=== RECORDS PROVIDED ===
-- ==== Sys2Proof/Machine/Power.lean ====
section
/-!
DEFINITION. Region rails, phases, trips, retention, the budgeter, duty holds and region heat (R308 to R333).
-/
namespace Sys2Proof.Machine

/-! ## Figures (R309, R311, R321, R323) -/

def Frac.mul (a b : Frac) : Frac := fracOf (a.num * b.num) (a.den * b.den)
def Frac.div (a : Frac) (b : Frac) : Frac := fracOf (a.num * b.den * b.num.sign) (a.den * b.num.natAbs)
/-- Rounded toward +∞. -/
def Frac.ceil (a : Frac) : Int := -((-a.num) / (a.den : Int))

/-- V_rail(F) of a region in mV (R311). -/
def State.vRail (s : State) (r f : Nat) : Frac :=
  let v := (vSetOf f).add (fracInt (s.mgt.fuses.offsets.look 0 r))
  if v.lt (fracInt 550) then fracInt 550 else if (fracInt 800).lt v then fracInt 800 else v

/-- Failed phases of a region. -/
def HenPwr.phCount (p : HenPwr) : Nat := popcount p.phFailed

/-- STATE of a region in service, by its failed phases (R313). -/
def HenPwr.service (p : HenPwr) : RegSt := if p.phCount ≤ 16 then .normal else .capped

/-- L[p] of R321: 576 A where neither a sample nor the image gives it, once a run has started. -/
def HenPwr.learned (p : HenPwr) (ph : Nat) : Frac :=
  let l := p.learn.look {} ph
  if l.n = 0 && !l.seeded then (if p.learnOn then fracInt 5760 else fracInt 0) else l.value

/-- The successors of a phase id in the image's table (R320 to R322). -/
def State.successors (s : State) (r ph : Nat) : List Nat :=
  match (s.part (s.region r).ctl.part).img with
  | some i => match i.phases.find? fun q => q.phase = ph && q.region = r with
    | some q => q.next
    | none => []
  | none => []

/-- I_pred of a region in 0.1 A (R322): the largest L over the phase and its successors. -/
def State.iPred (s : State) (r : Nat) : Frac :=
  let p := (s.region r).pwr
  (s.successors r p.phase).foldl (fun a q => let v := p.learned q; if a.lt v then v else a) (p.learned p.phase)

/-- A fraction in 0.1 A as a 14-bit field. -/
def amps14 (a : Frac) : Nat := min a.floor.toNat 16383

/-- I_max of R323 at a rate, in 0.1 A. -/
def State.iMaxAt (s : State) (f r : Nat) : Frac :=
  let p := (s.region r).pwr
  let a := fracInt (120 * (64 - p.phCount : Nat))
  let b := (fracInt (p.limitA * 16200)).div (s.vRail r f)
  let full := a.min b
  let c := match p.derate with
    | some t =>
      let l := p.heldLearn.value
      let d := fracOf (min t 95 - 90 : Nat) 5
      full.add ((l.add ⟨-full.num, full.den⟩).mul d)
    | none => full
  let c := full.min c
  if p.near255 then c.min (fracInt 2550) else c

/-- I_max at the device rate. -/
def State.iMax (s : State) (r : Nat) : Frac := s.iMaxAt s.mgt.fMhz r

/-- Input rating by variant in W (R309). -/
def inputRating (f : Fuses) : Nat :=
  if f.nStacks = 16 then (if f.iods = 4 then 19500 else 18900)
  else if f.nStacks = 12 then 19300
  else if f.iods = 4 then 19100 else 18500

/-- The predicted current of a region with a duty of `d` twentieths, from its last report (R322, R323). -/
def State.mixed (s : State) (r d : Nat) : Frac :=
  let x := s.region r
  let q := s.mgt.reports.look (0, 0, 0) r
  let i := if x.ctl.assigned && s.running x.ctl.part then q.2.1 else q.1
  ((fracInt i).mul (fracOf (20 - d : Nat) 20)).add (x.pwr.heldLearn.value.mul (fracOf d 20))

/-- P(F, D) in W (R323). -/
def State.powerAt (s : State) (m : PowerMeas) (f d : Nat) : Frac :=
  let tile := (List.range 40).foldl (fun a r => a.add ((s.vRail r f).mul (s.mixed r d))) (fracInt 0)
  let w := (tile.mul (kOf f)).mul (fracOf 1 10000)
  (w.add (fracInt m.fixedW)).mul (fracOf m.etaDen m.etaNum)
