-- ==== Sys2Proof/Machine/Lifecycle.lean ====
section
/-!
DEFINITION. The start and the end of a run: run-start beat, completion, end beat, dump, scrub and what they leave
(R133 to R137, R151, R155, R166, R388, R390).
-/
namespace Sys2Proof.Machine

/-! ## What an ended run leaves in routers, edges and channels (R155, R209, R388) -/

/-- The bits of an entry that hold fields of partition-owned outputs (R140, R142). -/
def Router.partMask (x : Router) : Dword :=
  (List.range 5).foldl (fun m o => if x.transit o then m else setField m (12 * o) 12 0xFFF) 0

/-- A router with its partition-owned state cleared; `tin` says which inputs are transit-owned (R155). -/
def Router.dropPart (x : Router) (tin : Nat → Bool) : Router :=
  let keep := ~~~ x.partMask
  let clean := fun (tb : Tab Dword) => tb.foldl (fun (a : Tab Dword) p => a.put 0 p.1 (p.2 &&& keep)) []
  { x with
    bank0 := clean x.bank0, bank1 := clean x.bank1, pp0 := 512, pp1 := 512, spos := 0,
    ins := x.ins.filter fun w => w.transit, bq := x.bq.filter fun q => 4 ≤ q.1,
    assessed := x.assessed.filter fun a => 4 ≤ a.1,
    slackN := if tin 0 then x.slackN else 0, slackE := if tin 1 then x.slackE else 0,
    slackS := if tin 2 then x.slackS else 0, slackW := if tin 3 then x.slackW else 0 }

/-- R155 in one region. -/
def State.dropRouters (s : State) (r : Nat) : State :=
  forAll (keysIn s.routers r) s fun t s' => s'.modRouter t fun x => x.dropPart fun i => s.inTransit t (dirOf i)

/-- The edge ports that face one of the regions, without tables and words (R151, R155, R210). -/
def State.dropPorts (s : State) (rs : List Nat) : State :=
  allEdges.foldl (fun s e => s.modEdge e fun g => { g with
    ports := g.ports.filter fun q => !rs.contains (regionOf (edgeTile e q.1).1) }) s

/-- A share is given up: its lines are zeroed, its descriptors and passes go (R209). -/
def Edge.dropShare (g : Edge) (i : Nat) : Edge :=
  let h := g.share i
  let g := { g with
    lines := g.lines.clear h.first (h.first + h.lines), descs := g.descs.clear h.descBase (h.descBase + h.descCount),
    passes := g.passes.filter fun p => p.share ≠ i, served := g.served.clear (servedKey i 0) (servedKey (i + 1) 0),
    lateAt := g.lateAt.filter fun p => p.1 / 4096 ≠ i }
  let g := { g with holding := g.holding && !g.lateAt.isEmpty }
  if i = 0 then { g with share0 := {} } else { g with share1 := {} }

/-- The shares of a partition are zeroed; answers still to come for their passes find none. -/
def State.dropShares (s : State) (p : Nat) : State :=
  (allEdges.foldl (fun s e =>
    match (s.edge e).shareOf p with
    | none => s
    | some (i, _) =>
      forAll [0, 1, 2, 3] (s.modEdge e fun g => g.dropShare i) fun d s => s.modIod d fun x => { x with
        outstanding := x.outstanding.map fun q => if q.edge = e && q.share = i then { q with share := 2 } else q }) s).markPending

/-- The channels of a partition after a run (R261, R278, R388). -/
def State.dropChans (s : State) (p : Nat) (aborted : Bool) : State :=
  forAll (s.chansWhere fun x => x.part = p && 0 < x.n && (aborted || x.st == .active)) s fun c s =>
    if aborted then s.abortChan c else s.modChan c fun x => { x with st := .idle, ops := [] }

/-! ## The end of a run -/

/-- The schedule beat of a region's end: the announced one, which the count has just passed, or the present one (R134). -/
def Region.endBeat (x : Region) (b : Nat) : Nat :=
  match x.ctl.atStop with
  | some (k, _) => if k < x.clk.count && !x.ctl.held then b - 1 else b
  | none => b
===
_WHAT YOU ARE ASKED TO DO_:
Using the entries above, give the number of lines that include "passes", with no added words.

_FINISHED EXERCISE_:
3